Harry stieß Ron grinsend an und deutete auf einen weißen, überdimensionalen Büstenhalter. "Sag' mal, welche Lehrerin hatte denn einen solch großen..."

Doch Ron unterbrach ihn: "Wer will das denn wissen bei diesen ollen Dingern!" Er verdrehte die Augen "Was aber diese Mini-Tangas betrifft. Hmm, die würde ich vielleicht sogar anfassen, um den Namen rauszukriegen..."

Doch weiter kam er nicht, denn ein gezischtes "Hört ihr jetzt mal auf so typisch männlich zu denken und konzentriert euch auf unsere Aufgabe!? Entweder ihr guckt bei allen oder bei keiner!" ließ die beiden jungen Männer einen Moment betreten drein schauen.

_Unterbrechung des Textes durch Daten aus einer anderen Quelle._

-- ==== Sys2Proof/Laws/Tables.lean ====
section
/-! SUPPORT. The sparse tables: what a reader finds after a writer. -/

namespace Sys2Proof.Machine

theorem tfind_tins_same {α : Type} (t : Tab α) (k : Nat) (v : α) : tfind (tins t k v) k = some v := by
  induction t with
  | nil => simp [tins, tfind]
  | cons p r ih =>
    obtain ⟨i, w⟩ := p
    unfold tins
    split
    · simp [tfind]
    · split
      · simp [tfind]
      · next h => simp [tfind, ih, Ne.symm h]

theorem tfind_tins_ne {α : Type} (t : Tab α) (k j : Nat) (v : α) (h : j ≠ k) : tfind (tins t k v) j = tfind t j := by
  induction t with
  | nil => simp [tins, tfind, Ne.symm h]
  | cons p r ih =>
    obtain ⟨i, w⟩ := p
    unfold tins
    split
    · simp [tfind, Ne.symm h]
    · split
      · next e => subst e; simp [tfind, Ne.symm h]
      · simp [tfind, ih]

theorem tget_tins {α : Type} (d : α) (t : Tab α) (k j : Nat) (v : α) : tget d (tins t k v) j = if j = k then v else tget d t j := by
  unfold tget
  split
  · next h => subst h; simp [tfind_tins_same]
  · next h => rw [tfind_tins_ne t k j v h]

theorem tget_tmod {α : Type} (d : α) (t : Tab α) (k j : Nat) (f : α → α) :
    tget d (tmod d t k f) j = if j = k then f (tget d t k) else tget d t j := tget_tins d t k j _

theorem tfind_tdel_same {α : Type} (t : Tab α) (k : Nat) : tfind (tdel t k) k = none := by
  induction t with
  | nil => rfl
  | cons p r ih =>
    obtain ⟨i, w⟩ := p
    unfold tdel at *
    by_cases h : i = k
    · simpa [h] using ih
    · simpa [h, tfind] using ih

theorem tfind_tdel_ne {α : Type} (t : Tab α) (k j : Nat) (h : j ≠ k) : tfind (tdel t k) j = tfind t j := by
  induction t with
  | nil => rfl
  | cons p r ih =>
    obtain ⟨i, w⟩ := p
    unfold tdel at *
    by_cases e : i = k
    · subst e; simpa [tfind, Ne.symm h] using ih
    · simp [e, tfind, ih]

theorem tget_tset {α : Type} [DecidableEq α] (d : α) (t : Tab α) (k j : Nat) (v : α) :
    tget d (tset d t k v) j = if j = k then v else tget d t j := by
  unfold tset
  split
  · next h =>
    subst h
    unfold tget
    split
    · next e => subst e; simp [tfind_tdel_same]
    · next e => rw [tfind_tdel_ne t k j e]
  · exact tget_tins d t k j v

/-- An entry of a table whose every entry was changed. -/
theorem tfind_tmap {α : Type} (t : Tab α) (f : Nat → α → α) (k : Nat) : tfind (tmap t f) k = (tfind t k).map (f k) := by
  induction t with
  | nil => rfl
  | cons p r ih =>
    obtain ⟨i, v⟩ := p
    show tfind ((i, f i v) :: tmap r f) k = _
    unfold tfind
    split
    · next h => subst h; rfl
    · exact ih

end Sys2Proof.Machine
end

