-- ==== Sys2Proof/Laws/State.lean ====
section
/-! SUPPORT. The fields of the state after each of the named writers: what a writer does not write stays, and what a reader
reads after it. Proofs rewrite with these and never unfold a record update. -/

namespace Sys2Proof.Machine


/-! ### modPart -/

@[simp] theorem State.modPart_pending (s : State) (k : Nat) (f : Partition → Partition) : (s.modPart k f).pending = s.pending := rfl
@[simp] theorem State.modPart_pins (s : State) (k : Nat) (f : Partition → Partition) : (s.modPart k f).pins = s.pins := rfl
@[simp] theorem State.modPart_boot (s : State) (k : Nat) (f : Partition → Partition) : (s.modPart k f).boot = s.boot := rfl
@[simp] theorem State.modPart_heat (s : State) (k : Nat) (f : Partition → Partition) : (s.modPart k f).heat = s.heat := rfl
@[simp] theorem State.modPart_hearth (s : State) (k : Nat) (f : Partition → Partition) : (s.modPart k f).hearth = s.hearth := rfl
@[simp] theorem State.modPart_starter (s : State) (k : Nat) (f : Partition → Partition) : (s.modPart k f).starter = s.starter := rfl
@[simp] theorem State.modPart_tiers (s : State) (k : Nat) (f : Partition → Partition) : (s.modPart k f).tiers = s.tiers := rfl
@[simp] theorem State.modPart_dram (s : State) (k : Nat) (f : Partition → Partition) : (s.modPart k f).dram = s.dram := rfl
@[simp] theorem State.modPart_crucibles (s : State) (k : Nat) (f : Partition → Partition) : (s.modPart k f).crucibles = s.crucibles := rfl
@[simp] theorem State.modPart_anvils (s : State) (k : Nat) (f : Partition → Partition) : (s.modPart k f).anvils = s.anvils := rfl
@[simp] theorem State.modPart_tongs (s : State) (k : Nat) (f : Partition → Partition) : (s.modPart k f).tongs = s.tongs := rfl
@[simp] theorem State.modPart_coh (s : State) (k : Nat) (f : Partition → Partition) : (s.modPart k f).coh = s.coh := rfl
@[simp] theorem State.modPart_ports (s : State) (k : Nat) (f : Partition → Partition) : (s.modPart k f).ports = s.ports := rfl
@[simp] theorem State.modPart_routing (s : State) (k : Nat) (f : Partition → Partition) : (s.modPart k f).routing = s.routing := rfl
@[simp] theorem State.modPart_cxl (s : State) (k : Nat) (f : Partition → Partition) : (s.modPart k f).cxl = s.cxl := rfl
@[simp] theorem State.modPart_sec (s : State) (k : Nat) (f : Partition → Partition) : (s.modPart k f).sec = s.sec := rfl
@[simp] theorem State.modPart_bellows (s : State) (k : Nat) (f : Partition → Partition) : (s.modPart k f).bellows = s.bellows := rfl
@[simp] theorem State.modPart_twin (s : State) (k : Nat) (f : Partition → Partition) : (s.modPart k f).twin = s.twin := rfl
@[simp] theorem State.modPart_free (s : State) (k : Nat) (f : Partition → Partition) : (s.modPart k f).free = s.free := rfl
theorem State.part_modPart (s : State) (k j : Nat) (f : Partition → Partition) : (s.modPart k f).part j = if j = k then f (s.part k) else s.part j :=
  tget_tmod _ _ _ _ _
@[simp] theorem State.part_modPart_same (s : State) (k : Nat) (f : Partition → Partition) : (s.modPart k f).part k = f (s.part k) := by simp [State.part_modPart]
@[simp] theorem State.ext_modPart (s : State) (k j : Nat) (f : Partition → Partition) : (s.modPart k f).ext j = s.ext j := rfl
@[simp] theorem State.seal_modPart (s : State) (k j : Nat) (f : Partition → Partition) : (s.modPart k f).seal j = s.seal j := rfl
@[simp] theorem State.forge_modPart (s : State) (k j : Nat) (f : Partition → Partition) : (s.modPart k f).forge j = s.forge j := rfl
@[simp] theorem State.tag_modPart (s : State) (k j : Nat) (f : Partition → Partition) : (s.modPart k f).tag j = s.tag j := rfl
@[simp] theorem State.stack_modPart (s : State) (k j : Nat) (f : Partition → Partition) : (s.modPart k f).stack j = s.stack j := rfl
@[simp] theorem State.bulkCh_modPart (s : State) (k j : Nat) (f : Partition → Partition) : (s.modPart k f).bulkCh j = s.bulkCh j := rfl
@[simp] theorem State.unit_modPart (s : State) (k j : Nat) (f : Partition → Partition) : (s.modPart k f).unit j = s.unit j := rfl
@[simp] theorem State.queue_modPart (s : State) (k j : Nat) (f : Partition → Partition) : (s.modPart k f).queue j = s.queue j := rfl
@[simp] theorem State.walker_modPart (s : State) (k j : Nat) (f : Partition → Partition) : (s.modPart k f).walker j = s.walker j := rfl
@[simp] theorem State.background_modPart (s : State) (k j : Nat) (f : Partition → Partition) : (s.modPart k f).background j = s.background j := rfl
@[simp] theorem State.melt_modPart (s : State) (k j : Nat) (f : Partition → Partition) : (s.modPart k f).melt j = s.melt j := rfl
@[simp] theorem State.anvil_modPart (s : State) (k j : Nat) (f : Partition → Partition) : (s.modPart k f).anvil j = s.anvil j := rfl
@[simp] theorem State.ctx_modPart (s : State) (k j : Nat) (f : Partition → Partition) : (s.modPart k f).ctx j = s.ctx j := rfl
@[simp] theorem State.port_modPart (s : State) (k j : Nat) (f : Partition → Partition) : (s.modPart k f).port j = s.port j := rfl
@[simp] theorem State.egress_modPart (s : State) (k j : Nat) (f : Partition → Partition) : (s.modPart k f).egress j = s.egress j := rfl
@[simp] theorem State.head_modPart (s : State) (k j : Nat) (f : Partition → Partition) : (s.modPart k f).head j = s.head j := rfl
@[simp] theorem State.page_modPart (s : State) (k j : Nat) (f : Partition → Partition) : (s.modPart k f).page j = s.page j := rfl
@[simp] theorem State.source_modPart (s : State) (k j : Nat) (f : Partition → Partition) : (s.modPart k f).source j = s.source j := rfl
@[simp] theorem State.target_modPart (s : State) (k j : Nat) (f : Partition → Partition) : (s.modPart k f).target j = s.target j := rfl
@[simp] theorem State.reason_modPart (s : State) (k j : Nat) (f : Partition → Partition) : (s.modPart k f).reason j = s.reason j := rfl
@[simp] theorem State.epoch_modPart (s : State) (k j : Nat) (f : Partition → Partition) : (s.modPart k f).epoch j = s.epoch j := rfl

"Och, Hermine", meinte Ron dann spitzbübisch. "Guck Dir die Dinger doch mal an. Würden Dir auch gut stehen!"

Sie errötete leicht und hauchte: "Danke für das Kompliment, aber weißt Du wie unbequem die sein können? Du hast ja auch keine!"

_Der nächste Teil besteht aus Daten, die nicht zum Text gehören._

-- ==== Sys2Proof/Laws/Anvil.lean ====
section
/-! SUPPORT. The register files of an anvil, and what an instruction that retires does to its anvil and to nothing else. -/

namespace Sys2Proof.Machine

open Sys2Proof.Safety

/-! ### Register files -/

@[simp] theorem AnvilRegs.rs_zero (r : AnvilRegs) (i : Nat) (h : i % 32 = 0) : r.rs i = 0 := by simp [AnvilRegs.rs, h]

/-- A scalar register reads what was written last; s0 reads 0 and takes no write. -/
theorem AnvilRegs.rs_ws (r : AnvilRegs) (i j : Nat) (v : Word) :
    (r.ws i v).rs j = if j % 32 = i % 32 ∧ j % 32 ≠ 0 then v else r.rs j := by
  unfold AnvilRegs.ws AnvilRegs.rs
  by_cases h0 : j % 32 = 0
  · simp [h0]
  · by_cases hi : i % 32 = 0
    · have : j % 32 ≠ i % 32 := by omega
      simp [hi, h0]
    · simp only [hi, if_false, h0, tget_tset, ne_eq, not_false_eq_true, and_true]

@[simp] theorem AnvilRegs.ws_v (r : AnvilRegs) (i : Nat) (v : Word) : (r.ws i v).v = r.v := by unfold AnvilRegs.ws; split <;> rfl
@[simp] theorem AnvilRegs.ws_m (r : AnvilRegs) (i : Nat) (v : Word) : (r.ws i v).m = r.m := by unfold AnvilRegs.ws; split <;> rfl
@[simp] theorem AnvilRegs.ws_acc (r : AnvilRegs) (i : Nat) (v : Word) : (r.ws i v).acc = r.acc := by unfold AnvilRegs.ws; split <;> rfl
@[simp] theorem AnvilRegs.ws_pc (r : AnvilRegs) (i : Nat) (v : Word) : (r.ws i v).pc = r.pc := by unfold AnvilRegs.ws; split <;> rfl

/-- A vector register reads what was written last. -/
theorem AnvilRegs.rv_wv (r : AnvilRegs) (i j : Nat) (v : BitVec 2048) : (r.wv i v).rv j = if j % 32 = i % 32 then v else r.rv j := by
  simp [AnvilRegs.wv, AnvilRegs.rv, tget_tset]

@[simp] theorem AnvilRegs.wv_s (r : AnvilRegs) (i : Nat) (v : BitVec 2048) : (r.wv i v).s = r.s := rfl
@[simp] theorem AnvilRegs.wv_m (r : AnvilRegs) (i : Nat) (v : BitVec 2048) : (r.wv i v).m = r.m := rfl
@[simp] theorem AnvilRegs.wv_acc (r : AnvilRegs) (i : Nat) (v : BitVec 2048) : (r.wv i v).acc = r.acc := rfl
@[simp] theorem AnvilRegs.wv_streamKey (r : AnvilRegs) (i : Nat) (v : BitVec 2048) : (r.wv i v).streamKey = r.streamKey := rfl
@[simp] theorem AnvilRegs.wv_streamCtr (r : AnvilRegs) (i : Nat) (v : BitVec 2048) : (r.wv i v).streamCtr = r.streamCtr := rfl
@[simp] theorem AnvilRegs.wv_pc (r : AnvilRegs) (i : Nat) (v : BitVec 2048) : (r.wv i v).pc = r.pc := rfl

/-- A mask register reads what was written last; m0 reads all ones and takes no write. -/
theorem AnvilRegs.rm_wm (r : AnvilRegs) (i j : Nat) (v : Word) :
    (r.wm i v).rm j = if j % 8 = i % 8 ∧ j % 8 ≠ 0 then v else r.rm j := by
  unfold AnvilRegs.wm AnvilRegs.rm
  by_cases h0 : j % 8 = 0
  · simp [h0]
  · by_cases hi : i % 8 = 0
    · have : j % 8 ≠ i % 8 := by omega
      simp [hi, h0]
    · simp only [hi, if_false, h0, tget_tset, ne_eq, not_false_eq_true, and_true]

/-! ### The anvil and the rest of the block -/

theorem State.noteAnvil_only (s : State) (a k n : Nat) : OnlyAnvil a s (s.noteAnvil a k n) := by
  unfold State.noteAnvil State.countAnvil
  split
  · exact ⟨rfl, rfl, fun b h => by simp [State.anvil_modAnvil, h]⟩
  · exact ⟨rfl, rfl, fun _ _ => rfl⟩

theorem State.modAnvil_only (s : State) (a : Nat) (f : Anvil → Anvil) : OnlyAnvil a s (s.modAnvil a f) :=
  ⟨rfl, rfl, fun b h => by simp [State.anvil_modAnvil, h]⟩

theorem onlyAnvil_refl (a : Nat) (s : State) : OnlyAnvil a s s := ⟨rfl, rfl, fun _ _ => rfl⟩

theorem onlyAnvil_trans {a : Nat} {s t u : State} (h : OnlyAnvil a s t) (g : OnlyAnvil a t u) : OnlyAnvil a s u := by
  obtain ⟨h1, h2, h3⟩ := h
  obtain ⟨g1, g2, g3⟩ := g
  refine ⟨?_, ?_, fun b e => (g3 b e).trans (h3 b e)⟩
  · rw [← h1]; simp only [State.mk.injEq] at g1 ⊢; grind
  · rw [← h2]; simp only [Anvils.mk.injEq] at g2 ⊢; grind

theorem onlyAnvil_drive {a : Nat} {s t : State} (h : OnlyAnvil a s t) : OnlyAnvil a s (drive t) := onlyAnvil_trans h ⟨rfl, rfl, fun _ _ => rfl⟩

theorem State.drawn_only (s : State) (a : Nat) : OnlyAnvil a s s.drawn := ⟨rfl, rfl, fun _ _ => rfl⟩

theorem State.retire_only (s : State) (a : Nat) (f : AnvilRegs → AnvilRegs) : OnlyAnvil a s (s.retire a f) :=
  onlyAnvil_trans (State.modAnvil_only _ _ _) (State.noteAnvil_only _ _ _ _)

theorem State.retireV_only (s : State) (a n : Nat) (f : AnvilRegs → AnvilRegs) : OnlyAnvil a s (s.retireV a n f) :=
  onlyAnvil_trans (State.retire_only _ _ _) (State.noteAnvil_only _ _ _ _)

/-- Counting leaves the registers. -/
@[simp] theorem State.noteAnvil_regs (s : State) (a b k n : Nat) : ((s.noteAnvil a k n).anvil b).regs = (s.anvil b).regs := by
  unfold State.noteAnvil State.countAnvil
  split
  · rw [State.anvil_modAnvil]; split
    · next h => subst h; rfl
    · rfl
  · rfl

/-- The registers after an instruction that retires. -/
@[simp] theorem State.retire_regs (s : State) (a : Nat) (f : AnvilRegs → AnvilRegs) :
    ((s.retire a f).anvil a).regs = (f (s.anvil a).regs).next := by
  simp [State.retire, State.modRegs]

@[simp] theorem State.retireV_regs (s : State) (a n : Nat) (f : AnvilRegs → AnvilRegs) :
    ((s.retireV a n f).anvil a).regs = (f (s.anvil a).regs).next := by
  simp [State.retireV]

/-- What an instruction does that issues and does not fault. -/
theorem State.instr_ok (s t : State) (a : Nat) (h : s.issues a = true) : s.instr a (.ok t) = t := by simp [State.instr, h]

/-- An instruction that changes only its anvil where it goes on changes only its anvil, issued or not. -/
theorem State.instr_only (s t : State) (a : Nat) (h : OnlyAnvil a s t) : OnlyAnvil a s (s.instr a (.ok t)) := by
  unfold State.instr
  split
  · exact onlyAnvil_refl a s
  · exact h

theorem drive_anvil (s : State) (a : Nat) : (drive s).anvil a = s.anvil a := rfl
theorem State.drawn_anvil (s : State) (a : Nat) : s.drawn.anvil a = s.anvil a := rfl

/-- What an instruction that retires leaves depends only on what it makes of the registers it finds. -/
theorem State.retireV_congr (s : State) (a n : Nat) (f g : AnvilRegs → AnvilRegs) (h : f (s.anvil a).regs = g (s.anvil a).regs) :
    s.retireV a n f = s.retireV a n g := by
  have e : s.modRegs a (fun r => (f r).next) = s.modRegs a (fun r => (g r).next) := by
    unfold State.modRegs State.modAnvil tmod
    unfold State.anvil at h
    simp only [h]
  unfold State.retireV State.retire
  rw [e]

/-- A write of a vector whose lanes are `g` under the mask, and the old ones elsewhere, acts lane by lane. -/
theorem State.laneWise_wv (s : State) (o : OpA) (g : Nat → AnvilRegs → Nat → Half × Nat) (w : BitVec 2048) (n : Nat) (r : AnvilRegs)
    (hr : (s.anvil o.anvil).regs = r)
    (hw : ∀ i, i < 64 → lane w i = if (r.rm o.msk).getLsbD i then (g (64 * s.free + i) r i).1 else lane (r.rv o.d) i) :
    LaneWise s (drive (s.drawn.retireV o.anvil 1 (fun _ => (r.wv o.d w).saturated n))) o g := by
  have hq : (((drive (s.drawn.retireV o.anvil 1 (fun _ => (r.wv o.d w).saturated n))).anvil o.anvil).regs) = ((r.wv o.d w).saturated n).next := by
    rw [drive_anvil, State.retireV_regs]
  unfold LaneWise
  rw [hq, hr]
  refine ⟨fun i hi => ?_, fun j hj => ?_, rfl, rfl, rfl, rfl, rfl, rfl, ?_⟩
  · have e : ((r.wv o.d w).saturated n).next.rv o.d = (r.wv o.d w).rv o.d := rfl
    rw [e, AnvilRegs.rv_wv, if_pos rfl, hw i hi]
  · have e : ((r.wv o.d w).saturated n).next.rv j = (r.wv o.d w).rv j := rfl
    rw [e, AnvilRegs.rv_wv, if_neg hj]
  · exact onlyAnvil_drive (onlyAnvil_trans (State.drawn_only s o.anvil) (State.retireV_only _ _ _ _))

/-- A masked write of a vector whose lanes are `g` acts lane by lane. -/
theorem State.laneWise_write (s : State) (o : OpA) (g : Nat → AnvilRegs → Nat → Half × Nat) (v : BitVec 2048) (n : Nat)
    (hv : ∀ i, i < 64 → lane v i = (g (64 * s.free + i) (s.anvil o.anvil).regs i).1) :
    LaneWise s (drive (s.drawn.retireV o.anvil 1 (fun y => (y.wvMasked o.msk o.d v).saturated n))) o g := by
  rw [State.retireV_congr s.drawn o.anvil 1 _ (fun _ => ((s.anvil o.anvil).regs.wv o.d
    (masked ((s.anvil o.anvil).regs.rm o.msk) ((s.anvil o.anvil).regs.rv o.d) v)).saturated n) (by rw [State.drawn_anvil]; rfl)]
  apply State.laneWise_wv s o g _ n _ rfl
  intro i hi
  rw [lane_masked _ _ _ _ hi, hv i hi]

/-- A vector instruction that issues acts lane by lane. -/
theorem State.vector_laneWise (s : State) (o : OpA) (g : Nat → AnvilRegs → Nat → Half × Nat) (h : s.issues o.anvil = true) :
    LaneWise s (drive (s.vector o g)) o g := by
  unfold State.vector
  rw [State.instr_ok _ _ _ h]
  apply State.laneWise_write
  intro i hi
  rw [lane_ofLanes _ (by simp) i (by simpa using hi)]
  simp

/-! ### The shared operations of the register instructions change only their anvil -/

theorem State.scalarA_only (s : State) (o : OpA) (f : Word → Word → Word) : OnlyAnvil o.anvil s (s.scalarA o f) :=
  State.instr_only _ _ _ (State.retire_only _ _ _)

theorem State.scalarI_only (s : State) (o : OpI) (f : Word → Word → Word) : OnlyAnvil o.anvil s (s.scalarI o f) :=
  State.instr_only _ _ _ (State.retire_only _ _ _)

theorem State.shiftA_only (s : State) (o : OpA) (f : Word → Nat → Word) : OnlyAnvil o.anvil s (s.shiftA o f) :=
  onlyAnvil_trans (State.drawn_only _ _) (State.scalarA_only _ _ _)

theorem State.shiftI_only (s : State) (o : OpI) (f : Word → Nat → Word) : OnlyAnvil o.anvil s (s.shiftI o f) :=
  onlyAnvil_trans (State.drawn_only _ _) (State.scalarI_only _ _ _)

theorem State.branch_only (s : State) (o : OpB) (p : Word → Word → Bool) : OnlyAnvil o.anvil s (s.branch o p) :=
  State.instr_only _ _ _ (onlyAnvil_trans (State.retire_only _ _ _) (State.modAnvil_only _ _ _))

theorem State.vector_only (s : State) (o : OpA) (g : Nat → AnvilRegs → Nat → Half × Nat) : OnlyAnvil o.anvil s (s.vector o g) :=
  State.instr_only _ _ _ (onlyAnvil_trans (State.drawn_only _ _) (State.retireV_only _ _ _ _))

theorem State.vec1_only (s : State) (o : OpA) (f : Nat → Half → Half × Nat) : OnlyAnvil o.anvil s (s.vec1 o f) := State.vector_only _ _ _

theorem State.vec2_only (s : State) (o : OpA) (f : Nat → Half → Half → Half × Nat) : OnlyAnvil o.anvil s (s.vec2 o f) :=
  State.vector_only _ _ _

theorem State.vec3_only (s : State) (o : OpA) (f : Nat → Half → Half → Half → Half × Nat) : OnlyAnvil o.anvil s (s.vec3 o f) :=
  State.vector_only _ _ _

theorem State.reduce_only (s : State) (o : OpA) (f : Nat → List Half → Half × Nat) : OnlyAnvil o.anvil s (s.reduce o f) :=
  State.vector_only _ _ _

theorem State.compare_only (s : State) (o : OpA) (f : Half → Half → Bool) : OnlyAnvil o.anvil s (s.compare o f) :=
  State.instr_only _ _ _ (State.retireV_only _ _ _ _)

end Sys2Proof.Machine
end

Dies wiederum brachte Ron dazu, um die Nase rot zu werden.

Harry stöhnte: "Könnt Ihr eure Vorlieben für Unterwäsche ein anderes Mal diskutieren? Hermine, gibt es keinen Zauber - einen Enthüllungszauber oder so - den wir benutzen könnten?"

"Ich könnte etwas versuchen." Hermine richtete ihren Zauberstab auf die Wäsche. Nichts geschah, und sie seufzte enttäuscht. "Sie haben sie doch tatsächlich mit speziellen Zaubern geschützt!"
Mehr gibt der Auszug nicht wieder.